Только обрадуется ли она этому?..
* * *
Выставка была так себе, дежурная, а по художественному уровню эклектичная. Оно и понятно: при отборе работ устроители руководствовались не их достоинствами, а фактом участия художника в войне. Лишь немногие представили «мирные» картины — пейзажи, портрет. В основном стены украшали батальные полотна.
А из баталистов самым лучшим был, бесспорно, русский участник Юстин Котов. Будни войны, без прикрас и парадов — вот что было в его картинах: полк в походе; обед на фоне свежих могил; конная атака с точки зрения пулемётчика. Для Стаса откровением стала серия «Мюнхен-1919»: разбомбленный в труху город… Он останавливался у каждой картины: иногда узнавал улицы; иногда не мог распознать даже зданий, которые были ему так хорошо знакомы. Вот храм Святого Духа, вот… кажется, Ратуша? Ужас, что с ними сделали…
— Вы были в артиллерии? — спросил он Котова.
— В пехоте, Станислав Фёдорович, — радостно ответил тот; всеобщий интерес именно к его экспозиции делал его счастливым. — Артиллеристы, изволите видеть, лупят издали. Помните, мы с вами на пароходе говорили про «упоение в бою»? Им оно неведомо… Им убивать не страшно.
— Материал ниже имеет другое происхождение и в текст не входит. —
-- ==== Sys2Proof/Machine/Listing.lean ====
section
/-! DEFINITION. The listing form of transactions (R58).  It is notation only: no meaning reads it.
DESIGN CHOICE (log entry 23): words are spelled in hexadecimal and coordinates by their bit pattern, where
R58 allows decimal spellings too. -/

namespace Sys2Proof.Machine

/-- A u64 or u32 in a listing: `0x` and its hexadecimal digits (R58). -/
def listWord (w : Nat) : String := "0x" ++ String.ofList ((Nat.toDigits 16 w).map Char.toUpper)

/-- A coordinate in a listing, by its bit pattern (R58). -/
def listCoordinate (w : Word) : String := "f64:" ++ listWord w.toNat

/-- `step` in a listing, a decimal integer written last (R58). -/
def listStep (step : StepField) : String := String.ofList (Nat.toDigits 10 step.toNat)

/-- `dir` in a listing (R58). -/
def listDirection : Direction → String
  | .stay => "0"
  | .plus => "+1"
  | .minus => "-1"

/-- The mnemonic and operands of a MOVE (R58). -/
def listMove (name : String) (d : Direction) (step : StepField) (q : Request) : String :=
  name ++ " " ++ listWord q.a[0].toNat ++ ", " ++ listDirection d ++ ", " ++ listStep step

/-- A request as `MNEMONIC operands`, from the operation its control word selects (R58). -/
def listRequest (i : Instr) (q : Request) : String :=
  match i with
  | .interleave _ _ =>
    "INTERLEAVE " ++ listWord (q.a[0].toNat % 2 ^ 32) ++ ", " ++ listWord (q.a[1].toNat % 2 ^ 32)
  | .deinterleave _ _ => "DEINTERLEAVE " ++ listWord q.a[0].toNat
  | .encode step _ =>
    "ENCODE " ++ listCoordinate q.a[0] ++ ", " ++ listCoordinate q.a[1] ++ ", " ++ listStep step
  | .decode step _ => "DECODE " ++ listWord q.a[0].toNat ++ ", " ++ listStep step
  | .moveLatStay step => listMove "MOVE_LAT" .stay step q
  | .moveLatNorth step => listMove "MOVE_LAT" .plus step q
  | .moveLatSouth step => listMove "MOVE_LAT" .minus step q
  | .moveLonStay step => listMove "MOVE_LON" .stay step q
  | .moveLonEast step => listMove "MOVE_LON" .plus step q
  | .moveLonWest step => listMove "MOVE_LON" .minus step q
  | .neighbors step _ => "NEIGHBORS " ++ listWord q.a[0].toNat ++ ", " ++ listStep step
  | .coalesce _ _ => "COALESCE " ++ ",".intercalate (q.a.toList.map fun w => listWord w.toNat)

/-- An error response in a listing; none for a success (R58). -/
def listError (x : Response) : Option String :=
  match x.status with
  | 1#3 => some "!OutOfRange"
  | 2#3 => some "!UnsupportedPrecision"
  | 3#3 => some "!OutOfRange+UnsupportedPrecision"
  | 4#3 => some "!IllegalOp"
  | _ => none

/-- COALESCE's intervals in a listing (R58). -/
def listIntervals (x : Response) : String :=
  " ".intercalate <| (List.range x.count.toNat).map fun k =>
    "[" ++ listWord (x.r.toList.getD k 0).toNat ++ "," ++ listWord (x.h.toList.getD k 0).toNat ++ ")"

/-- The results of an operation in a listing: intervals for COALESCE, coordinates for DECODE, and
words for the others (R52, R58). -/
def listResults (i : Instr) (x : Response) : String :=
  match i with
  | .coalesce _ _ => listIntervals x
  | .decode _ _ => ", ".intercalate ((x.r.toList.take x.count.toNat).map listCoordinate)
  | _ => ", ".intercalate ((x.r.toList.take x.count.toNat).map fun w => listWord w.toNat)

/-- A transaction as `MNEMONIC operands -> results`, or `-> ` and its errors (R58). -/
def listTransaction (i : Instr) (q : Request) (x : Response) : String :=
  listRequest i q ++ " -> " ++ (listError x).getD (listResults i x)

end Sys2Proof.Machine
end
— Да, да, — ответил Стас. Ещё одна деталь его здешнего прошлого встала на место: пароход, подготовка речей.
— Я смотрю на современную армию и диву даюсь, — продолжал художник. — Танки, самолёты… Стрелок убивает того, кто лично ему не угрожает ничем. Война превращается в отрасль производства: из живых людей, при помощи техники, делают мёртвые трупы. Офицер стал инженером, планирует производственную операцию. Солдат — вроде рабочего, выполняет задание: издали стрельнул, с высоты бомбы сбросил… Если хорошо прицелиться, обязательно убьёшь, но кого, зачем?..
Стас улыбнулся:
— Готов спорить, вы работали на заводе.
— Я и сейчас работаю! Нормировщиком на Ярославском дизелестроительном, у Нобеля, Мог бы и не работать, но я там с детства, знаете ли. Вы бывали в Ярославле?
— Только проездом.
— Очень, очень зря. Приезжайте, заходите ко мне. У меня мастерская в Башне. Я там и живу. Это в центре города, вам любой укажет. Если соберётесь, черкните заранее; почтовый адрес я дам.
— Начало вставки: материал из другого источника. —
/-- A response that waits is taken at an edge with `rsp_ready = 1`, where `rsp_valid` shows it (R28). -/
theorem taken_length_of_step {s t : State} (hrst : s.pins.rst = false) (hs : s.interfaceOk)
    (h : step s = .next t) :
    t.taken.length = s.taken.length + if s.pins.rspReady then min 1 s.ready.length else 0 := by
  obtain ⟨hvalid, -, -⟩ := hs
  obtain ⟨-, htaken⟩ := transfersFollowTheHandshake s t hrst h
  rw [htaken, List.length_append]
  cases s.pins.rspReady with
  | false => simp
  | true =>
    cases hready : s.ready with
    | nil => simp
    | cons x rest =>
      have hv : s.rspValid = true := hvalid.2 (by simp [hready])
      simp [hv]

/-- An edge with `rsp_ready = 1` is one less of those owed, until none is; no other edge adds to them
(R130). -/
theorem edgesOwed_of_step {s t : State} {n : Nat} (hrst : s.pins.rst = false) (hs : s.interfaceOk)
    (hn : n ≤ s.promised.length) (h : step s = .next t) :
    t.edgesOwed n ≤ s.edgesOwed n - if s.pins.rspReady then 1 else 0 := by
  have hcompute := edgesToCompute_of_step hrst hn h
  have htaken := taken_length_of_step hrst hs h
  have hcomputed := State.le_of_edgesToCompute_eq_zero hn
  unfold State.edgesOwed
  cases hready : s.pins.rspReady <;>
    simp only [hready, Bool.false_eq_true, if_true, if_false] at htaken ⊢ <;> omega

/-- A step without reset promises the response to the request it accepts, if any, as the last (R38). -/
theorem promised_of_step {s t : State} (hrst : s.pins.rst = false) (h : step s = .next t) :
    t.promised = s.promised ++
      (if s.pins.reqValid && s.reqReady then [respond s.pins.req] else []) := by
  have hevents : s.portEvents.promised = s.promised ++
      (if s.pins.reqValid && s.reqReady then [respond s.pins.req] else []) := by
    unfold State.promised
    rw [s.portEvents_taken_ready, s.portEvents_pending, List.map_append, map_respond_age]
    split <;> simp
  rw [← hevents]
  rcases step_cases_of_not_rst hrst h with ⟨-, rfl⟩ | ⟨q, rest, hp, rfl⟩
  · rfl
  · simp [State.promised, hp, respond_eq]

/-! ### Responses come -/

/-- What holds while `target` is still to be delivered: the host does not reset, the responses of
`target` are the first of those promised, and `rsp_ready` is 1 at as many of the edges to come as are
owed for them. -/
def State.delivers (target : List Response) (s : State) : Prop :=
  (∀ p ∈ s.host, p.rst = false) ∧ s.interfaceOk ∧ target <+: s.promised ∧
    s.edgesOwed target.length ≤ s.host.countP (·.rspReady)

/-- Every edge keeps `delivers`. -/
theorem delivers_of_step {target : List Response} {s t : State} {p : Pins} {rest : List Pins}
    (hhost : s.host = p :: rest) (hthost : t.host = rest) (hstep : step s = .next t)
    (hs : s.delivers target) : t.delivers target := by
  obtain ⟨hnoReset, hok, hprefix, howed⟩ := hs
  rw [hhost] at hnoReset
  obtain ⟨hrst, hrest⟩ := List.forall_mem_cons.1 hnoReset
  rw [hhost, List.countP_cons] at howed
  rw [← State.pins_of_host hhost] at hrst howed
  have hless := edgesOwed_of_step hrst hok hprefix.length_le hstep
  refine ⟨hthost ▸ hrest, stepKeepsTheInterfaceInvariant s t hok hstep, ?_, ?_⟩
  · rw [promised_of_step hrst hstep]
    exact hprefix.trans (List.prefix_append ..)
  · rw [hthost]
    omega

/-- With no edge owed for them, the first of the promised responses have been taken. -/
theorem State.prefix_taken_of_edgesOwed {s : State} {target : List Response}
    (hprefix : target <+: s.promised) (h : s.edgesOwed target.length = 0) : target <+: s.taken := by
  have hlen : target.length ≤ s.taken.length :=
    Nat.le_of_sub_eq_zero (Nat.add_eq_zero_iff.1 h).2
  have htaken : s.taken <+: s.promised := by
    rw [State.promised, List.append_assoc]
    exact List.prefix_append ..
  exact List.prefix_of_prefix_length_le hprefix htaken hlen

end Machine

/-- Settles O21: at every edge with `rsp_ready = 1` one less is owed. -/
theorem acceptedRequestsAreAnsweredInFiniteTime :
    Obligations.AcceptedRequestsAreAnsweredInFiniteTime := by
  intro s hok
  refine ⟨s.edgesOwed s.promised.length, fun hs hnoReset hcount => ?_⟩
  have hstart : Machine.State.delivers s.promised { s with host := hs } :=
    ⟨hnoReset, hok, List.prefix_rfl, hcount⟩
  obtain ⟨t, hrun, hnil, -, -, hprefix, howed⟩ := Machine.exists_run_of_invariant
    (fun _ _ _ _ => Machine.delivers_of_step) _ hstart
  rw [hnil] at howed
  exact ⟨t, hrun, Machine.State.prefix_taken_of_edgesOwed hprefix (Nat.le_zero.1 howed)⟩

/-! ### A request that stays offered is accepted -/

namespace Machine

/-- The edges until the block accepts, while the host takes every response: those owed for all the
responses promised, the counter of `req_ready`, and one more while `req_ready` is 0 (R130). -/
def State.edgesToAccept (s : State) : Nat :=
  s.edgesOwed s.promised.length + s.readyIn + if s.reqReady then 0 else 1

/-- With no edge owed for the responses promised, the queue has room: it is empty (R9). -/
theorem State.inFlight_lt_of_edgesOwed {s : State} (h : s.edgesOwed s.promised.length = 0) :
    s.inFlight < Config.depth := by
  have howed := (Nat.add_eq_zero_iff.1 h).2
  simp only [State.promised, List.length_append, List.length_map] at howed
  simp only [State.inFlight, Config.depth]
  omega

/-- An edge at which `req_ready` is 0 and the host takes responses is one less of those until the block
accepts: a response is nearer, or the counter runs, or `req_ready` rises. -/
theorem edgesToAccept_of_step {s t : State} (hrst : s.pins.rst = false)
    (hrspReady : s.pins.rspReady = true) (hs : s.interfaceOk) (hreqReady : s.reqReady = false)
    (h : step s = .next t) : t.edgesToAccept < s.edgesToAccept := by
  obtain ⟨hreadyIn, -, hready⟩ :=
    request_port_of_step hrst (by simp [hreqReady]) h
  have hpromised : t.promised = s.promised := by simp [promised_of_step hrst h, hreqReady]
  have howed := edgesOwed_of_step hrst hs le_rfl h
  rw [← hpromised] at howed
  simp only [hrspReady, if_true] at howed
  have hrises : t.edgesOwed t.promised.length = 0 → t.readyIn = 0 → t.reqReady = true :=
    fun hnone hzero => by simp [hready, hzero, State.inFlight_lt_of_edgesOwed hnone]
  unfold State.edgesToAccept
  rw [← hpromised, hreqReady]
  cases htready : t.reqReady with
  | true =>
    simp only [if_true, Bool.false_eq_true, if_false]
    omega
  | false =>
    simp only [htready, Bool.false_eq_true, imp_false] at hrises ⊢
    omega

/-- What holds while the host presents `q` and takes responses: `q` has joined the record `before`, or
the edges to come suffice for it. -/
def State.willAccept (before : List Request) (q : Request) (s : State) : Prop :=
  (∀ p ∈ s.host, p.takesResponses ∧ p.reqValid = true ∧ p.req = q) ∧ s.interfaceOk ∧
    (before ++ [q] <+: s.accepted ∨ s.accepted = before ∧ s.edgesToAccept < s.host.length)

/-- Every edge keeps `willAccept`: with `req_ready` the request joins the record, without it is one edge
nearer. -/
theorem willAccept_of_step {before : List Request} {q : Request} {s t : State} {p : Pins}
    {rest : List Pins} (hhost : s.host = p :: rest) (hthost : t.host = rest)
    (hstep : step s = .next t) (hs : s.willAccept before q) : t.willAccept before q := by
  obtain ⟨hoffers, hok, hprogress⟩ := hs
  rw [hhost] at hoffers hprogress
  obtain ⟨⟨⟨hrst, hrspReady⟩, hvalid, hreq⟩, hrest⟩ := List.forall_mem_cons.1 hoffers
  rw [← State.pins_of_host hhost] at hrst hrspReady hvalid hreq
  obtain ⟨haccepted, -⟩ := transfersFollowTheHandshake s t hrst hstep
  refine ⟨hthost ▸ hrest, stepKeepsTheInterfaceInvariant s t hok hstep, ?_⟩
  rcases hprogress with hdone | ⟨hbefore, hedges⟩
  · exact .inl (haccepted ▸ hdone.trans (List.prefix_append ..))
  · cases hreqReady : s.reqReady with
    | true => exact .inl (by simp [haccepted, hbefore, hvalid, hreqReady, hreq])
    | false =>
      have hnearer := edgesToAccept_of_step hrst hrspReady hok hreqReady hstep
      refine .inr ⟨by simp [haccepted, hbefore, hreqReady], hthost ▸ ?_⟩
      rw [List.length_cons] at hedges
      omega

end Machine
В экспозиции Скорцева Стас провёл три часа. Что-то ему здесь не нравилось. Не картины — нет; то есть картины ему точно не нравились, но его беспокойство вызывало что-то другое. «Картины» Скорцева, если это можно было так назвать, он едва ли не обнюхал. Полное впечатление, что их писал ребёнок, к тому же психически больной ребёнок. Смущала только уверенность руки: эти наивные линии, эти плоские фигуры, смехотворные сочетания цветов не были детскими каракулями; чувствовался стиль.
И только вечером, когда он после прогулки подходил к отелю, а мимо неспешно процокали копытами трое конных полицейских, его как ударило изнутри головы, и вся его нынешняя жизнь окончательно встала на место.
Вахмистр Степан! Император Павел! Мими…
Он взбежал на этаж Скорцева; стучал, не получил ответа и помчался в ресторан — да, старик был тут, сидел в одиночестве, ковыряя в тарелке. Стас остановился, отдышался, пригладил волосы и одёрнул куртку. И только потом бодро, со светской улыбкой подошёл к его столику:
— Добрый вечер, Никита Павлович.
— Опять вы, — пробурчал Скорцев, не поднимая глаз.
— А я иду, смотрю — что-то вы всухую сидите, — объяснил Стас. — Думаю, надо угостить мастера.
— Мастера! Вам же не нравятся мои картины.
— Мало ли, что мне не нравится. Я, например, пью рейнское и не люблю водку, а вы наоборот. Это же не означает, что водка плоха, или что вы плохи, или что я плох. Взять вам водки?
— Нет, спасибо.
— Я сторонник классицизма, и ваши картины вне моих предпочтений, это верно. Однако они могут нравиться другим, даже художникам, и ничто не помешает вам стать основателем нового направления в искусстве. Придумают ему звучное название — например «примитивизм»…
— Вот спасибо! Вот уважили старика! «Примитивизм»!
— Да я же не в уничижительном смысле, дорогой мой! А как вы сами это называете?
— Я это называю чистым, незамутнённым искусством, потому чтоэто — взгляд на жизнь человека, не испорченного гнусным материализмом бытия.
— Чистым? Ну, назовут новое направление «пропретизмом». Чистый взгляд… Мне нравится ваша идея.
— Картины мои ему не нравятся, а идея нравится. Что вам надо вообще?
— А! Да. Я хотел спросить, почему вы не выставили свой триптих?
— Вы точно пришли надо мной посмеяться. То примитивизм, то какой-то триптих. Я сроду триптихов не писал. Слово-то какое неприятное, немецкое: триптих.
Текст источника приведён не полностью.